● **Exercise goal**: Give back an exact copy of the lines in the records below, from the line that has "if d < 2 * r" through the line that has "def f64Lit (neg", and nothing besides.

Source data
____
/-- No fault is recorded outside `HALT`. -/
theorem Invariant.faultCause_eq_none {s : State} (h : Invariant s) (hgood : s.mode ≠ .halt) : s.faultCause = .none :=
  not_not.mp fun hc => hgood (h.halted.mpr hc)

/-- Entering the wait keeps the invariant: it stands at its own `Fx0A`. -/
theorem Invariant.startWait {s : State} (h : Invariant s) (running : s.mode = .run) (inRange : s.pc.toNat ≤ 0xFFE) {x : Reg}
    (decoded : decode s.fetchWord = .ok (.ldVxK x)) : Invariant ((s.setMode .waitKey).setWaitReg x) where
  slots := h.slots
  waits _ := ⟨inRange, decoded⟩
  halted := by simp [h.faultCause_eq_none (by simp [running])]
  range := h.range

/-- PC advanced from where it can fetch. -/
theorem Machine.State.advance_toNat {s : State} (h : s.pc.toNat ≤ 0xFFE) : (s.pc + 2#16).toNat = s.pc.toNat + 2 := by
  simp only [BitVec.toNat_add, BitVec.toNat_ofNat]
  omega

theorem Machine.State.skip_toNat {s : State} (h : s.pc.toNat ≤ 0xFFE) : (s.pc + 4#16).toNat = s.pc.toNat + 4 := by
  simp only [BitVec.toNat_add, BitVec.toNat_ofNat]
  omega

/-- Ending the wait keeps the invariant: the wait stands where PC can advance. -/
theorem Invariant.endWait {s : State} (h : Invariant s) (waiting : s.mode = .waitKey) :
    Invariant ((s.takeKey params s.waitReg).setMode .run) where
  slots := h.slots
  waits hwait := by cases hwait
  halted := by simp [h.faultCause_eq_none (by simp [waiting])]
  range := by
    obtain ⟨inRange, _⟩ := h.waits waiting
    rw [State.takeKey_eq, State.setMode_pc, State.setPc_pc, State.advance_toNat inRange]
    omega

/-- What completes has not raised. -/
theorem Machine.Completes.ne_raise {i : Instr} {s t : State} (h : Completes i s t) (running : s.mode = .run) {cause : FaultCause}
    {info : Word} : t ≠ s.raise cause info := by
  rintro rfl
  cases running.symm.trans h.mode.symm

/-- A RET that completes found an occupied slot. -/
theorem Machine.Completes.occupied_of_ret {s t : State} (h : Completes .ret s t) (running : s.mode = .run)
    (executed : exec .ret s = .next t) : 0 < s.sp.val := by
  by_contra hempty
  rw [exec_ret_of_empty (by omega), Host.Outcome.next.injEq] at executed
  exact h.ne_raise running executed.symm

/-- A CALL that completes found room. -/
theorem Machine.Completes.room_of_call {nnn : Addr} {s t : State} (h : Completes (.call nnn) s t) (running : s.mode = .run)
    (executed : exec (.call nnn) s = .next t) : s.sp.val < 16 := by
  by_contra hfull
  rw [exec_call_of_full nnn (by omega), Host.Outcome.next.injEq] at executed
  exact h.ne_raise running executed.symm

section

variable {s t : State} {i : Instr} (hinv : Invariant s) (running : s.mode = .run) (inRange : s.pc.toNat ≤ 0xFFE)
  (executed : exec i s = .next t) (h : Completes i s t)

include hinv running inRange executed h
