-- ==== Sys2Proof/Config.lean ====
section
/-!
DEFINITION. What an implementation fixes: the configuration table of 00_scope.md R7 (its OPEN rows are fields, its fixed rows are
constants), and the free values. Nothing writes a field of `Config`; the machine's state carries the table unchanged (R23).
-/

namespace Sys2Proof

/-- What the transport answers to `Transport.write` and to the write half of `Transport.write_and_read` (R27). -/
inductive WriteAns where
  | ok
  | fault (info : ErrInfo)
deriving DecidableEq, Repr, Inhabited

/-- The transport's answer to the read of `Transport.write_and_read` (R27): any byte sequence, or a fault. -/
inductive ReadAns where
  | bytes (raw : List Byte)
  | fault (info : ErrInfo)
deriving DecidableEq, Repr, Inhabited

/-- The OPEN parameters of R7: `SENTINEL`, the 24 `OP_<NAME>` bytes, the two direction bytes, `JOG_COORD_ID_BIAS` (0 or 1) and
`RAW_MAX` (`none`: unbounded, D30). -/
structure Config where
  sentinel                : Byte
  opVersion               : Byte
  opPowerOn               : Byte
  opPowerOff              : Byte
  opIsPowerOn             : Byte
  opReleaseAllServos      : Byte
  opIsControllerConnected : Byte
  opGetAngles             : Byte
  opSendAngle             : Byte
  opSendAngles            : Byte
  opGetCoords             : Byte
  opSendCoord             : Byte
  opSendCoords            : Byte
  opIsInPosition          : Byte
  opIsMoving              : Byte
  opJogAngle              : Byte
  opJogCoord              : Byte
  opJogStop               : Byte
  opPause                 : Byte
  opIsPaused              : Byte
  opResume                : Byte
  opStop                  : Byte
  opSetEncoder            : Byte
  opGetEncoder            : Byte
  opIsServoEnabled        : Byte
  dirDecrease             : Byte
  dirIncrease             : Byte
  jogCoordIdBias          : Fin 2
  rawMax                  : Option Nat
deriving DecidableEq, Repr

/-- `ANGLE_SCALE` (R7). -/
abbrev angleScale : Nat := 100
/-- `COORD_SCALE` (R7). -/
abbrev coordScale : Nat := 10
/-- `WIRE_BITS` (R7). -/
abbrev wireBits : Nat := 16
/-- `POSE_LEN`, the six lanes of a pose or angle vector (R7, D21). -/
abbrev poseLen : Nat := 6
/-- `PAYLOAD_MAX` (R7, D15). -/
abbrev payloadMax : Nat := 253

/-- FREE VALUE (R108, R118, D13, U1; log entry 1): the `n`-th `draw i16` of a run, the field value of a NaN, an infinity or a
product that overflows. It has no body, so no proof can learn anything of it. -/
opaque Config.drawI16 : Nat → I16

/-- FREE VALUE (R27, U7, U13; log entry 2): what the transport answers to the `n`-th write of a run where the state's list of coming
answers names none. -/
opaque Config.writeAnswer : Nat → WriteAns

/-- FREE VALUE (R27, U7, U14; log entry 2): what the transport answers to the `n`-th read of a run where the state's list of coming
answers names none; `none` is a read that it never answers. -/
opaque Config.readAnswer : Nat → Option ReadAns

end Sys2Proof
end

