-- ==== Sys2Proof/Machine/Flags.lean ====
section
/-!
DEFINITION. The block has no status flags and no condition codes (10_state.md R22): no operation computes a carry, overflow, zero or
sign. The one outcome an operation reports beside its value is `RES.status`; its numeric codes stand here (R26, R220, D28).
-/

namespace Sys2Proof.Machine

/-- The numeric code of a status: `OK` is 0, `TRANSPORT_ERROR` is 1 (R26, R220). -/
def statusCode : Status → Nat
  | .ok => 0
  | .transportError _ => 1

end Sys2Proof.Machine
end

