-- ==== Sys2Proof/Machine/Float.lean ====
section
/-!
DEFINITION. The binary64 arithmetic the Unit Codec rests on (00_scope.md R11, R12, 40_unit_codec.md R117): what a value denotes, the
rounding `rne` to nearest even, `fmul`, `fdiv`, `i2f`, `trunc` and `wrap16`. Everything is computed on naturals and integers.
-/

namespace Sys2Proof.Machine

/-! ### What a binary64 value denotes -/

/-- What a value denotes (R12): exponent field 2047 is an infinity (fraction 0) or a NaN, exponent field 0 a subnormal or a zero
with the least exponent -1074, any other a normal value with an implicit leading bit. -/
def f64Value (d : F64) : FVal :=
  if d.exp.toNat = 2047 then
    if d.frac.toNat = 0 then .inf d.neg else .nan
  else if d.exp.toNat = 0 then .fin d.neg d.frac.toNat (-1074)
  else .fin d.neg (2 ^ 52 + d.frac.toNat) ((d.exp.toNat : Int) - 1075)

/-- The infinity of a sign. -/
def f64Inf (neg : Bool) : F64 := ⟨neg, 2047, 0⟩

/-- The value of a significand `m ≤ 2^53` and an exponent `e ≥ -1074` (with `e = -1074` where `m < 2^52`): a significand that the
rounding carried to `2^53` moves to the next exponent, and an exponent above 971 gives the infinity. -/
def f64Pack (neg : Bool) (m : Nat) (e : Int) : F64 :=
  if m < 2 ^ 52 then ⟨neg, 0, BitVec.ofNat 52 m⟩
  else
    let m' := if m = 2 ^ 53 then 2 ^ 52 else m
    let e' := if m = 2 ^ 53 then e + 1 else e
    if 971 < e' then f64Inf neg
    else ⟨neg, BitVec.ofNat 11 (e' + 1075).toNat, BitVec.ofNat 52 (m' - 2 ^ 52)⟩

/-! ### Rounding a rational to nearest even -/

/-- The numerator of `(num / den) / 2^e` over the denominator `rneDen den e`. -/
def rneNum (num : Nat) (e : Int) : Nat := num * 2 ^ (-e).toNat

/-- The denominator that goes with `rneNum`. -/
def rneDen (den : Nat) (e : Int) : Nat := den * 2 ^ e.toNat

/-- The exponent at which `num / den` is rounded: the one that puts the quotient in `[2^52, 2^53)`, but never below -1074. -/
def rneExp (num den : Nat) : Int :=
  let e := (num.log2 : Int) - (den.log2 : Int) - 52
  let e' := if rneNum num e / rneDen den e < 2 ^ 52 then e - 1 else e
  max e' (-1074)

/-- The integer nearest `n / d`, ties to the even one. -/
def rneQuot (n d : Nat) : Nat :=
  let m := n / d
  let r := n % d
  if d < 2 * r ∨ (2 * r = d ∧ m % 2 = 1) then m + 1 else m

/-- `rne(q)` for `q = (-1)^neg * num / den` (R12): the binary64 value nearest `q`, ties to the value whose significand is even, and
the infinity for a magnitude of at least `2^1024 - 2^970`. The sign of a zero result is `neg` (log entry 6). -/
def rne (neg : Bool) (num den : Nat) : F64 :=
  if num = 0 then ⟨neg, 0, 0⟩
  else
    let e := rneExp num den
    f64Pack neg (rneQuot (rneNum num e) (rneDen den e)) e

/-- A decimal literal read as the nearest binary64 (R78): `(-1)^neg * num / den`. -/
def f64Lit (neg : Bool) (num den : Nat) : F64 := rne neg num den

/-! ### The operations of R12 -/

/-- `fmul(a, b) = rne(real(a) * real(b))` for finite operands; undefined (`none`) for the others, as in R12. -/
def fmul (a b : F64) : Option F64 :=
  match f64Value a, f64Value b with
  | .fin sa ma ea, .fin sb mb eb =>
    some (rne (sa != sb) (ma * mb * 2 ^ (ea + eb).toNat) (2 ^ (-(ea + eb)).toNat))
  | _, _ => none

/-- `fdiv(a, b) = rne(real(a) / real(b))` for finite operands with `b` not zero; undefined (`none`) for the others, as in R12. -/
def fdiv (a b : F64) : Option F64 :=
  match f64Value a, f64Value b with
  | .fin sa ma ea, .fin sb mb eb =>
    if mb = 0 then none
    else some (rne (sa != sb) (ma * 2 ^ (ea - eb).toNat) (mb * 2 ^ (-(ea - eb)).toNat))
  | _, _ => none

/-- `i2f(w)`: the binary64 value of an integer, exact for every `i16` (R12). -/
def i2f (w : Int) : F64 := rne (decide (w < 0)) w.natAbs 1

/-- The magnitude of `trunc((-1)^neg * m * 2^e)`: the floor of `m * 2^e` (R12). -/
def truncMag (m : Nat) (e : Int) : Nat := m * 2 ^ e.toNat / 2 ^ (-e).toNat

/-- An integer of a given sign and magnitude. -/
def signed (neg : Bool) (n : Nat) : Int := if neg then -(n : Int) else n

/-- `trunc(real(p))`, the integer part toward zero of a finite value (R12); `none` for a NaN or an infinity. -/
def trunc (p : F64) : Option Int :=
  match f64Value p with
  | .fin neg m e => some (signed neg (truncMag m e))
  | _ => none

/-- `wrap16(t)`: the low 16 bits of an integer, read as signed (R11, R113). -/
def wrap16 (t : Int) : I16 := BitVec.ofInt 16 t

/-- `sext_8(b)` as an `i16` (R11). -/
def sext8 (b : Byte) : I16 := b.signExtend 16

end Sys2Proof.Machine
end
____
● **Output below**:
  if d < 2 * r ∨ (2 * r = d ∧ m % 2 = 1) then m + 1 else m

/-- `rne(q)` for `q = (-1)^neg * num / den` (R12): the binary64 value nearest `q`, ties to the value whose significand is even, and
the infinity for a magnitude of at least `2^1024 - 2^970`. The sign of a zero result is `neg` (log entry 6). -/
def rne (neg : Bool) (num den : Nat) : F64 :=
  if num = 0 then ⟨neg, 0, 0⟩
  else
    let e := rneExp num den
    f64Pack neg (rneQuot (rneNum num e) (rneDen den e)) e

/-- A decimal literal read as the nearest binary64 (R78): `(-1)^neg * num / den`. -/
def f64Lit (neg : Bool) (num den : Nat) : F64 := rne neg num den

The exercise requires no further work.